Reproduce exactly the lines of the material beneath, from the line that contains "has passed since" to the line that contains "## Reset -/", both included, and no other lines.

————

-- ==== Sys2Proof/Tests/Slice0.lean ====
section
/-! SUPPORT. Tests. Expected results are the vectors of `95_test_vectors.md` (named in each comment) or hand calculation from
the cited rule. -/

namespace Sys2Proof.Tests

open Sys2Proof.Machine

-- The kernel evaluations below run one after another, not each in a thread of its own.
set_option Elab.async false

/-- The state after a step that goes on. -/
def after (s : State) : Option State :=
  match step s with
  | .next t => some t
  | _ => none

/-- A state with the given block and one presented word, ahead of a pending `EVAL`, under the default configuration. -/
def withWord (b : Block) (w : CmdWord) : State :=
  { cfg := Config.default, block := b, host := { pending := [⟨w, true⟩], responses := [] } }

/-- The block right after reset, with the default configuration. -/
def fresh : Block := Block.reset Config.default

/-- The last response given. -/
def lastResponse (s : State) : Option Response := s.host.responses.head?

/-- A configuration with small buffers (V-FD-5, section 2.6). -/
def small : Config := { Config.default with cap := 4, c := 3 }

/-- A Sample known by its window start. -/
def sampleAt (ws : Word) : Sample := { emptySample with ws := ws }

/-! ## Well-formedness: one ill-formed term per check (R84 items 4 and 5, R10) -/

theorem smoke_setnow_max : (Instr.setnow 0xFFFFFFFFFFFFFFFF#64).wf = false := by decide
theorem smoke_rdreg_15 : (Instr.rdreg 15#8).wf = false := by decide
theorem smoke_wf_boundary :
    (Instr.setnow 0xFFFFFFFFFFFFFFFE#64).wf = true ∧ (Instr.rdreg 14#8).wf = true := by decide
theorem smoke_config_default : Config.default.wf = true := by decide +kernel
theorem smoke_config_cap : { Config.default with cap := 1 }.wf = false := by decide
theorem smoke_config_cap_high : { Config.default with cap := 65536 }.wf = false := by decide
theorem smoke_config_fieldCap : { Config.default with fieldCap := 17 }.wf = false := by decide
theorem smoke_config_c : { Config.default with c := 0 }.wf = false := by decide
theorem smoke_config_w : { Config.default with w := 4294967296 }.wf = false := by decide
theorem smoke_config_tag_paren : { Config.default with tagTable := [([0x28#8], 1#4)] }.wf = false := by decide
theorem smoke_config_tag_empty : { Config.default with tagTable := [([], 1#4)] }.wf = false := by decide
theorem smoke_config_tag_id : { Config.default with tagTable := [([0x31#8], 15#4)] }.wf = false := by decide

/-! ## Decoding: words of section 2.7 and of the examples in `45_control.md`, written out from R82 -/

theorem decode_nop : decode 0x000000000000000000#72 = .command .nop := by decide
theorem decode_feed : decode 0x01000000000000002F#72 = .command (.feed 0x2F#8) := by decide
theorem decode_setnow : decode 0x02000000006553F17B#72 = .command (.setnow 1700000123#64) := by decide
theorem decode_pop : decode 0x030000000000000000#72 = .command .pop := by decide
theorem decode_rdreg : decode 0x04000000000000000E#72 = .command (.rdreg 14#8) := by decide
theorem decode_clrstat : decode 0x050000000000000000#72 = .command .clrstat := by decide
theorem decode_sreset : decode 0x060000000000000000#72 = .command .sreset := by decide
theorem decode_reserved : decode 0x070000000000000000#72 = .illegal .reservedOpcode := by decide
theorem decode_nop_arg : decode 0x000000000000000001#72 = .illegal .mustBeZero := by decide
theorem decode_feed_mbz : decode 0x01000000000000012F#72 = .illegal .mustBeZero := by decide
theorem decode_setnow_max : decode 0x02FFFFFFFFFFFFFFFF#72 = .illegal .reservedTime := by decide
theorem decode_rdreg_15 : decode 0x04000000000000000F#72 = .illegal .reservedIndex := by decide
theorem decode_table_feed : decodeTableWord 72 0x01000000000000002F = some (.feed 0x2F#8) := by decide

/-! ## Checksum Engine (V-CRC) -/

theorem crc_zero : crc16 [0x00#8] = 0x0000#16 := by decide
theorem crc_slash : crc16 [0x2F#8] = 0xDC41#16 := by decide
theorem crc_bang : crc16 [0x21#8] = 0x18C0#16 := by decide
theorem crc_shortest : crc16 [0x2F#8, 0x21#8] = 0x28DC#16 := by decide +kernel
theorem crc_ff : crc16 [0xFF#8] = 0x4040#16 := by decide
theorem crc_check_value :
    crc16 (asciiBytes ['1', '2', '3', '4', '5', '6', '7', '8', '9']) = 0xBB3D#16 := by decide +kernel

————

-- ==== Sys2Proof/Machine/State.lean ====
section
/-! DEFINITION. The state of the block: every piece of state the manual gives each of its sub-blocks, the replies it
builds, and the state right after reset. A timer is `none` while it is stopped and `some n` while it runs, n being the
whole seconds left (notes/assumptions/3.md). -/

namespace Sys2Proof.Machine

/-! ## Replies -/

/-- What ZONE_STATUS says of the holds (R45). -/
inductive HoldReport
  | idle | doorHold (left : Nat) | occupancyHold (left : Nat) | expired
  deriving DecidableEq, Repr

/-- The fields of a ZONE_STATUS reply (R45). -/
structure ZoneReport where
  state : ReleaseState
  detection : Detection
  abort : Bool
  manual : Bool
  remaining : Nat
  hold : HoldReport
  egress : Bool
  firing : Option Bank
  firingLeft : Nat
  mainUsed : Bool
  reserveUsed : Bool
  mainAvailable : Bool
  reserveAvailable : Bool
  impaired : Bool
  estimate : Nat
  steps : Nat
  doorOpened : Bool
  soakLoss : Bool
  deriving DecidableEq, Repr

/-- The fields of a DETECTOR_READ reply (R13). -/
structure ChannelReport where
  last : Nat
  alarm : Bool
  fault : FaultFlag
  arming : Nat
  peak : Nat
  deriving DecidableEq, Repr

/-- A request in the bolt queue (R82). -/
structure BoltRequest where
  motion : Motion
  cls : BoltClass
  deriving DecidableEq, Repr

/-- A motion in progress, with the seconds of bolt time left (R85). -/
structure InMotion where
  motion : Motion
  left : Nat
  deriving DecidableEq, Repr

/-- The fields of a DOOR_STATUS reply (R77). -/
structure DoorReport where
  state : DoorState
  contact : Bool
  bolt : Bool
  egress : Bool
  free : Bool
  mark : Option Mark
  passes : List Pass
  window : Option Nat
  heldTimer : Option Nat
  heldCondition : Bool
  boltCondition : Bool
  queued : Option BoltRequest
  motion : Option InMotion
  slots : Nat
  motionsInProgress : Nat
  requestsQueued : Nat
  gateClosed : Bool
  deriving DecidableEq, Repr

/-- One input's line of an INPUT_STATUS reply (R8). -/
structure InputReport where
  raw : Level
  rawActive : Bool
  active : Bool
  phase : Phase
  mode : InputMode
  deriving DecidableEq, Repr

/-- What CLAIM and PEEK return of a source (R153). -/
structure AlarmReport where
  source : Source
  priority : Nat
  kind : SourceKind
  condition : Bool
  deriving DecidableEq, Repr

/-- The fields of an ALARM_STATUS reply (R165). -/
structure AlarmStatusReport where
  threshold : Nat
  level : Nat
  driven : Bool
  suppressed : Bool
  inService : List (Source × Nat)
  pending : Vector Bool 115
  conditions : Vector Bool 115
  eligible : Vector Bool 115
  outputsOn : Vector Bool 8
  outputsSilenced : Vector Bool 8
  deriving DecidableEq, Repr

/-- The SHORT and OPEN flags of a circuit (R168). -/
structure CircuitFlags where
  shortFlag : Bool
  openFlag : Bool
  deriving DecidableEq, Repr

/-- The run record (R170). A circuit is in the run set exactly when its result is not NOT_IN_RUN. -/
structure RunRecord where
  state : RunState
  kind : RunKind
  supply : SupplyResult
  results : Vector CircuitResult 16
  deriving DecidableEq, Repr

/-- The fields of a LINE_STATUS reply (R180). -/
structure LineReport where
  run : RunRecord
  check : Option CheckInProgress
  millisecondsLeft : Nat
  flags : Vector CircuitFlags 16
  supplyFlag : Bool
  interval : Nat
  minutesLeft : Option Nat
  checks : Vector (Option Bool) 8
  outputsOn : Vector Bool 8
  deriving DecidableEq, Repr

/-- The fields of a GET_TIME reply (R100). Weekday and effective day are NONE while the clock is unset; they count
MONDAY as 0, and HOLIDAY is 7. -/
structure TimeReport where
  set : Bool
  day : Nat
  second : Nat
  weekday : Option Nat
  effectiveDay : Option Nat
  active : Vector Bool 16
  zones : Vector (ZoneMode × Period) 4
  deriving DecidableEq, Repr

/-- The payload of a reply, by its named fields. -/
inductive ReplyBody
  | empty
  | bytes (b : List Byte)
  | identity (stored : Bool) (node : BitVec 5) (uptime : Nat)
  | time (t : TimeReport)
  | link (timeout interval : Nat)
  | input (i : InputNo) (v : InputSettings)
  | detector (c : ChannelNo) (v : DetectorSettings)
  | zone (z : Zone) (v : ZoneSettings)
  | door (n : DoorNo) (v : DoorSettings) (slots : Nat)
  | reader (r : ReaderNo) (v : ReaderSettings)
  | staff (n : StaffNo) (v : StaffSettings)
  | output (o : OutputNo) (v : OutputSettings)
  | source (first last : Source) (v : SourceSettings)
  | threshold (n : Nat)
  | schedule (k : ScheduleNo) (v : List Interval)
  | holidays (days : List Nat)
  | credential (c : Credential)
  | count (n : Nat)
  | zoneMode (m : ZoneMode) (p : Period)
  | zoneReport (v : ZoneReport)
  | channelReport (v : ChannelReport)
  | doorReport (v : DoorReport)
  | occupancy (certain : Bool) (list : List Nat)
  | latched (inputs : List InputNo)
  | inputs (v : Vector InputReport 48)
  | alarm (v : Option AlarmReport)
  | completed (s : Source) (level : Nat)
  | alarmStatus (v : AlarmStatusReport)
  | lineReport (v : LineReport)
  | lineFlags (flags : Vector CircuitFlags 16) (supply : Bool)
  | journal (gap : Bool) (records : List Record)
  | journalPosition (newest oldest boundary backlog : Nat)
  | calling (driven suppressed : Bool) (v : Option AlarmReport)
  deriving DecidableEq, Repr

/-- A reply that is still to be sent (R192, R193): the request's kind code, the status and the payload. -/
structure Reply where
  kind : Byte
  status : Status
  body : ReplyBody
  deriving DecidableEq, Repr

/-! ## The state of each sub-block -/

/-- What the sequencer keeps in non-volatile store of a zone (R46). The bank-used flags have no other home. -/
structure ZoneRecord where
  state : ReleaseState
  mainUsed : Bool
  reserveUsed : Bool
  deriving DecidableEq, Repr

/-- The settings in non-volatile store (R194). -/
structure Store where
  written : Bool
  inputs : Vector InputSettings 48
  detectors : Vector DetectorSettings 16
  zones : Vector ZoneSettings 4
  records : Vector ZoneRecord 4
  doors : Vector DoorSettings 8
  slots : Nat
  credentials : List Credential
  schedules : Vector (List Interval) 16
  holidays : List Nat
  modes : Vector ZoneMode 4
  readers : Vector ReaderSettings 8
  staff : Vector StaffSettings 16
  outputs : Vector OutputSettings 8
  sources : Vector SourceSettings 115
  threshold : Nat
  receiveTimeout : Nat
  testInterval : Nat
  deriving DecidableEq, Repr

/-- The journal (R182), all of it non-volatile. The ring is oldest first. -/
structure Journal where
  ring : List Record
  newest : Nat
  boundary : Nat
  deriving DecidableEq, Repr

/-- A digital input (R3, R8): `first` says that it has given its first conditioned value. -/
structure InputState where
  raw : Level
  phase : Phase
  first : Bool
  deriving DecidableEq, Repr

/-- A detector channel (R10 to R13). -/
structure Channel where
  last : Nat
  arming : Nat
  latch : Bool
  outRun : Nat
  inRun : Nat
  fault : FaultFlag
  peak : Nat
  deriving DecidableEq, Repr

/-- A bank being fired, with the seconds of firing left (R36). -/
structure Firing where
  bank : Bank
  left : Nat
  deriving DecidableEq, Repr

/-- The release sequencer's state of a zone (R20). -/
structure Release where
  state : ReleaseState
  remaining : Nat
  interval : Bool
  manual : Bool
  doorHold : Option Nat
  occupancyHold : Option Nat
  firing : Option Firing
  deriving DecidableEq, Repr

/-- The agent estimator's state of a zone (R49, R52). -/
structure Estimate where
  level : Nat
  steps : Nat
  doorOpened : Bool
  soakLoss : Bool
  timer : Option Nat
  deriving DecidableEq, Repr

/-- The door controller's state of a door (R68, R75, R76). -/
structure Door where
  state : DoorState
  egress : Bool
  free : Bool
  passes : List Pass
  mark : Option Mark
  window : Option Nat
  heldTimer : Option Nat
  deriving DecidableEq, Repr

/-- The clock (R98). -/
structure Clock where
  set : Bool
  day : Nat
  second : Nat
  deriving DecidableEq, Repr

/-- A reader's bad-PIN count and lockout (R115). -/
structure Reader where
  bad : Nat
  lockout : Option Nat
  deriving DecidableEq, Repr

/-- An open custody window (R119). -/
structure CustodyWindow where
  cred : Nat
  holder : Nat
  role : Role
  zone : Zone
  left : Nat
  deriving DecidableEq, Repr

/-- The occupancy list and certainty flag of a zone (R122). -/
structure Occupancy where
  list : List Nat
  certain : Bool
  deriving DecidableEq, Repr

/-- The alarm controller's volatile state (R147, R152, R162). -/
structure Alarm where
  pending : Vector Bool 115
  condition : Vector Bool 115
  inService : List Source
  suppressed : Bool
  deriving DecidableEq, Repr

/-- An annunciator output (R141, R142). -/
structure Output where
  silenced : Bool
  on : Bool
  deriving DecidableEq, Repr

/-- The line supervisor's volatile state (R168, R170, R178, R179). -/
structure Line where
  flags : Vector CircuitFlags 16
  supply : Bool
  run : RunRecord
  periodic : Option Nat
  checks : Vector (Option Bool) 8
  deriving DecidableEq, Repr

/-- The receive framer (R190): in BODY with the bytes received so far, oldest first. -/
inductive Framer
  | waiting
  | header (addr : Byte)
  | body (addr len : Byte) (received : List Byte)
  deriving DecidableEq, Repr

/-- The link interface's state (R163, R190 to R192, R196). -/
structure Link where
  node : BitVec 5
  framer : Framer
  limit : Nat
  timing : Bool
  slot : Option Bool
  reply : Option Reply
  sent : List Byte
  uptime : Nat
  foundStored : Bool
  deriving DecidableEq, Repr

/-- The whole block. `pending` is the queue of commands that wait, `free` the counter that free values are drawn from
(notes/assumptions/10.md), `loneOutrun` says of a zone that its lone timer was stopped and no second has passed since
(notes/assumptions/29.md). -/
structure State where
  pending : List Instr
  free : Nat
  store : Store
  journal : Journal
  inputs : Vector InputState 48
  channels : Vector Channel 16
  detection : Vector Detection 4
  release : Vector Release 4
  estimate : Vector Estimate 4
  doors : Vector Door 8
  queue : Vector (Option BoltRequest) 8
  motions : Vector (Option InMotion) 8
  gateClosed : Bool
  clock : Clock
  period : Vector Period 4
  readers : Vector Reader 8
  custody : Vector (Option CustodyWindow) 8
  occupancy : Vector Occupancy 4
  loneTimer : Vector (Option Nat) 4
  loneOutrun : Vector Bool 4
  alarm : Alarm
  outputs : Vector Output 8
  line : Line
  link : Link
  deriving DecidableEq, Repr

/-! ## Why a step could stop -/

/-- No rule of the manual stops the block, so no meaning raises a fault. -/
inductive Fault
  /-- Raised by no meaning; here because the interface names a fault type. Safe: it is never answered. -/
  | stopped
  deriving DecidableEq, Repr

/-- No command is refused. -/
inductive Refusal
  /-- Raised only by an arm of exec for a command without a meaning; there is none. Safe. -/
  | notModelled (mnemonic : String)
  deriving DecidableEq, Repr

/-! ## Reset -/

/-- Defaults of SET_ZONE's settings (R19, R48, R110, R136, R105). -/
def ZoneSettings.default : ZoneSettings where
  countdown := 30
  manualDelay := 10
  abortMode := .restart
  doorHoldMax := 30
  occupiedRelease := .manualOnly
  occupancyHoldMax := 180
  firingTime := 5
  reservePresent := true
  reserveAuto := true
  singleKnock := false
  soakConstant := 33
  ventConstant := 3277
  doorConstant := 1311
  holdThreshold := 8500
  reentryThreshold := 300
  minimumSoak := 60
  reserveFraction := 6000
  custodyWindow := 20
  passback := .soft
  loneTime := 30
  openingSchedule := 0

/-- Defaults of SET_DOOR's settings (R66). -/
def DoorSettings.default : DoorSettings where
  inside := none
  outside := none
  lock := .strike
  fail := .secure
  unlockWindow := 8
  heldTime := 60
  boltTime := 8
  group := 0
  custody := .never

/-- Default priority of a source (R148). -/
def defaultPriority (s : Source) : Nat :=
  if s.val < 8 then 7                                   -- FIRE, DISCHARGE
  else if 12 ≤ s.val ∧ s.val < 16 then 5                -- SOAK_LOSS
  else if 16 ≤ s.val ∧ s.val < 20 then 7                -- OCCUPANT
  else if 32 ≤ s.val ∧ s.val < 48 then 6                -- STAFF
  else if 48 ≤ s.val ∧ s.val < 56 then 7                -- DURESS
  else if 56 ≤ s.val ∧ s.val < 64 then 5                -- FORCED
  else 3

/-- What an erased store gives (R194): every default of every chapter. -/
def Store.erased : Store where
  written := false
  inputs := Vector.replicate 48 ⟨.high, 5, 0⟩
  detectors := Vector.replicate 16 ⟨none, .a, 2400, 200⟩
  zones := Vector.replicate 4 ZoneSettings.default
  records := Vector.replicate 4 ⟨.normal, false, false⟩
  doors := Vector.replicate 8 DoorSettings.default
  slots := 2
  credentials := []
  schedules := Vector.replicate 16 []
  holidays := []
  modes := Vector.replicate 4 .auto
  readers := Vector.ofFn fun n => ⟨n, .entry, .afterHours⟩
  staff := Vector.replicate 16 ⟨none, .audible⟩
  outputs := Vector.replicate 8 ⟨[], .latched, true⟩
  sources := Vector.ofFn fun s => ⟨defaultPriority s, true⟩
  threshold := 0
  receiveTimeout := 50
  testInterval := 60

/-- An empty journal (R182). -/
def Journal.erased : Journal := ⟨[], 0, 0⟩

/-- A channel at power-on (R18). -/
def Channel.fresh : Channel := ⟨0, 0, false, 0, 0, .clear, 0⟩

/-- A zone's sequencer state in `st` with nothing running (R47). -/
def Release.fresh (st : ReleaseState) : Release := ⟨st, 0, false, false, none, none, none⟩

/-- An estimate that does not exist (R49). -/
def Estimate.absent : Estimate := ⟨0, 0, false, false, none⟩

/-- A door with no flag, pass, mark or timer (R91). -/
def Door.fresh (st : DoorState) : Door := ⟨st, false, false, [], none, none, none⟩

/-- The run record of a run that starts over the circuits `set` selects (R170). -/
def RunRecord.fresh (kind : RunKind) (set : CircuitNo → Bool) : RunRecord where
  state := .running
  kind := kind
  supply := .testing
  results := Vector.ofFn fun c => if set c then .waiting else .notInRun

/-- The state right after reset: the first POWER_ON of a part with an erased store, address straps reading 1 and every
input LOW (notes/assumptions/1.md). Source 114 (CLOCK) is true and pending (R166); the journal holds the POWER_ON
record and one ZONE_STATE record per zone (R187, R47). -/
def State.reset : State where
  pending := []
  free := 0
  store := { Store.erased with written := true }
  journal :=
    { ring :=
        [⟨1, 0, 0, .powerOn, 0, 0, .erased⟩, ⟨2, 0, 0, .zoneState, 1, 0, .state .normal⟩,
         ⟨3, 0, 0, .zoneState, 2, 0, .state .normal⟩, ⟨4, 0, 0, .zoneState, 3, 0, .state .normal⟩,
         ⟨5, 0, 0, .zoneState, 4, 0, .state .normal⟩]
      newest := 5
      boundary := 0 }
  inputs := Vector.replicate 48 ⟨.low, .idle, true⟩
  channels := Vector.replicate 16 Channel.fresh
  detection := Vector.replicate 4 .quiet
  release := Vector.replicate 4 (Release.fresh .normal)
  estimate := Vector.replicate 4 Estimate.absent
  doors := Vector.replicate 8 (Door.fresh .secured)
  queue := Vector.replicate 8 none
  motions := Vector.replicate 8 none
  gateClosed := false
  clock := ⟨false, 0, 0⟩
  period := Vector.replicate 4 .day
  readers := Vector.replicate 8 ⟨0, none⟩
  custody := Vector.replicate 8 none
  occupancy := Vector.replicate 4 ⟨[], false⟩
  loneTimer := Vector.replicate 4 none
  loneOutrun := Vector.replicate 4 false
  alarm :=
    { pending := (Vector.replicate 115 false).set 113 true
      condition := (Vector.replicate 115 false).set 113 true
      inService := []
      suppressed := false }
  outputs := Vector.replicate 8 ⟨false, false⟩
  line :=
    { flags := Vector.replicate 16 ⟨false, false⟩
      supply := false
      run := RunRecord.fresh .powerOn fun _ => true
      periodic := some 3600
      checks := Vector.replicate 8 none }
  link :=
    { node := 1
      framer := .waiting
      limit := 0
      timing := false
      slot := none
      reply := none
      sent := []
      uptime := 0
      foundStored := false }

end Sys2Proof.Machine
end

————

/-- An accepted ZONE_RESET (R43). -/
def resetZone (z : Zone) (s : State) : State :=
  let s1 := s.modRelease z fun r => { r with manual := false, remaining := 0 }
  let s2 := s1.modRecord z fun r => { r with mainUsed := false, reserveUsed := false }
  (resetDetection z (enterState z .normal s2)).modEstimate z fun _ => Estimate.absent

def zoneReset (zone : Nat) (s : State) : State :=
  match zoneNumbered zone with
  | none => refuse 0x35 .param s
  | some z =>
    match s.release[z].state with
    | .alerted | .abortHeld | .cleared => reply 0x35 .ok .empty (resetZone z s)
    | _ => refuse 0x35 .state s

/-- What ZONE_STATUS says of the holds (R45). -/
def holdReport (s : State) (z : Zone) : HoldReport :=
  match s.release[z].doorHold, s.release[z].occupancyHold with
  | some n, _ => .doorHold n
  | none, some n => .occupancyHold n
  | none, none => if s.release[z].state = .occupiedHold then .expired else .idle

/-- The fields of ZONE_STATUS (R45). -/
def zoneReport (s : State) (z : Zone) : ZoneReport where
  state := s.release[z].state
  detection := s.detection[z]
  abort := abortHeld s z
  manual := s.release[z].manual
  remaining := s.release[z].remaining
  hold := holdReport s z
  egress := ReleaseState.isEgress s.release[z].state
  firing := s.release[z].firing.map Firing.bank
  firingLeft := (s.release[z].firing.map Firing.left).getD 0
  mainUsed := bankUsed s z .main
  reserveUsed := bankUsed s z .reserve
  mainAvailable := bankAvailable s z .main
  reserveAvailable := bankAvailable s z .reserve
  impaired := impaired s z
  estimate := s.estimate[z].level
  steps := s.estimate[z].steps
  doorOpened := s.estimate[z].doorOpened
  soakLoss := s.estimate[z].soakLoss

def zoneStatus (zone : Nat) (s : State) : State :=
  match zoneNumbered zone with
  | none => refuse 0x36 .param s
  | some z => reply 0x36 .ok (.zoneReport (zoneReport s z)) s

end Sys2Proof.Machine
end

————

## Task solution
(notes/assumptions/10.md), `loneOutrun` says of a zone that its lone timer was stopped and no second has passed since
(notes/assumptions/29.md). -/
structure State where
  pending : List Instr
  free : Nat
  store : Store
  journal : Journal
  inputs : Vector InputState 48
  channels : Vector Channel 16
  detection : Vector Detection 4
  release : Vector Release 4
  estimate : Vector Estimate 4
  doors : Vector Door 8
  queue : Vector (Option BoltRequest) 8
  motions : Vector (Option InMotion) 8
  gateClosed : Bool
  clock : Clock
  period : Vector Period 4
  readers : Vector Reader 8
  custody : Vector (Option CustodyWindow) 8
  occupancy : Vector Occupancy 4
  loneTimer : Vector (Option Nat) 4
  loneOutrun : Vector Bool 4
  alarm : Alarm
  outputs : Vector Output 8
  line : Line
  link : Link
  deriving DecidableEq, Repr

/-! ## Why a step could stop -/

/-- No rule of the manual stops the block, so no meaning raises a fault. -/
inductive Fault
  /-- Raised by no meaning; here because the interface names a fault type. Safe: it is never answered. -/
  | stopped
  deriving DecidableEq, Repr

/-- No command is refused. -/
inductive Refusal
  /-- Raised only by an arm of exec for a command without a meaning; there is none. Safe. -/
  | notModelled (mnemonic : String)
  deriving DecidableEq, Repr

/-! ## Reset -/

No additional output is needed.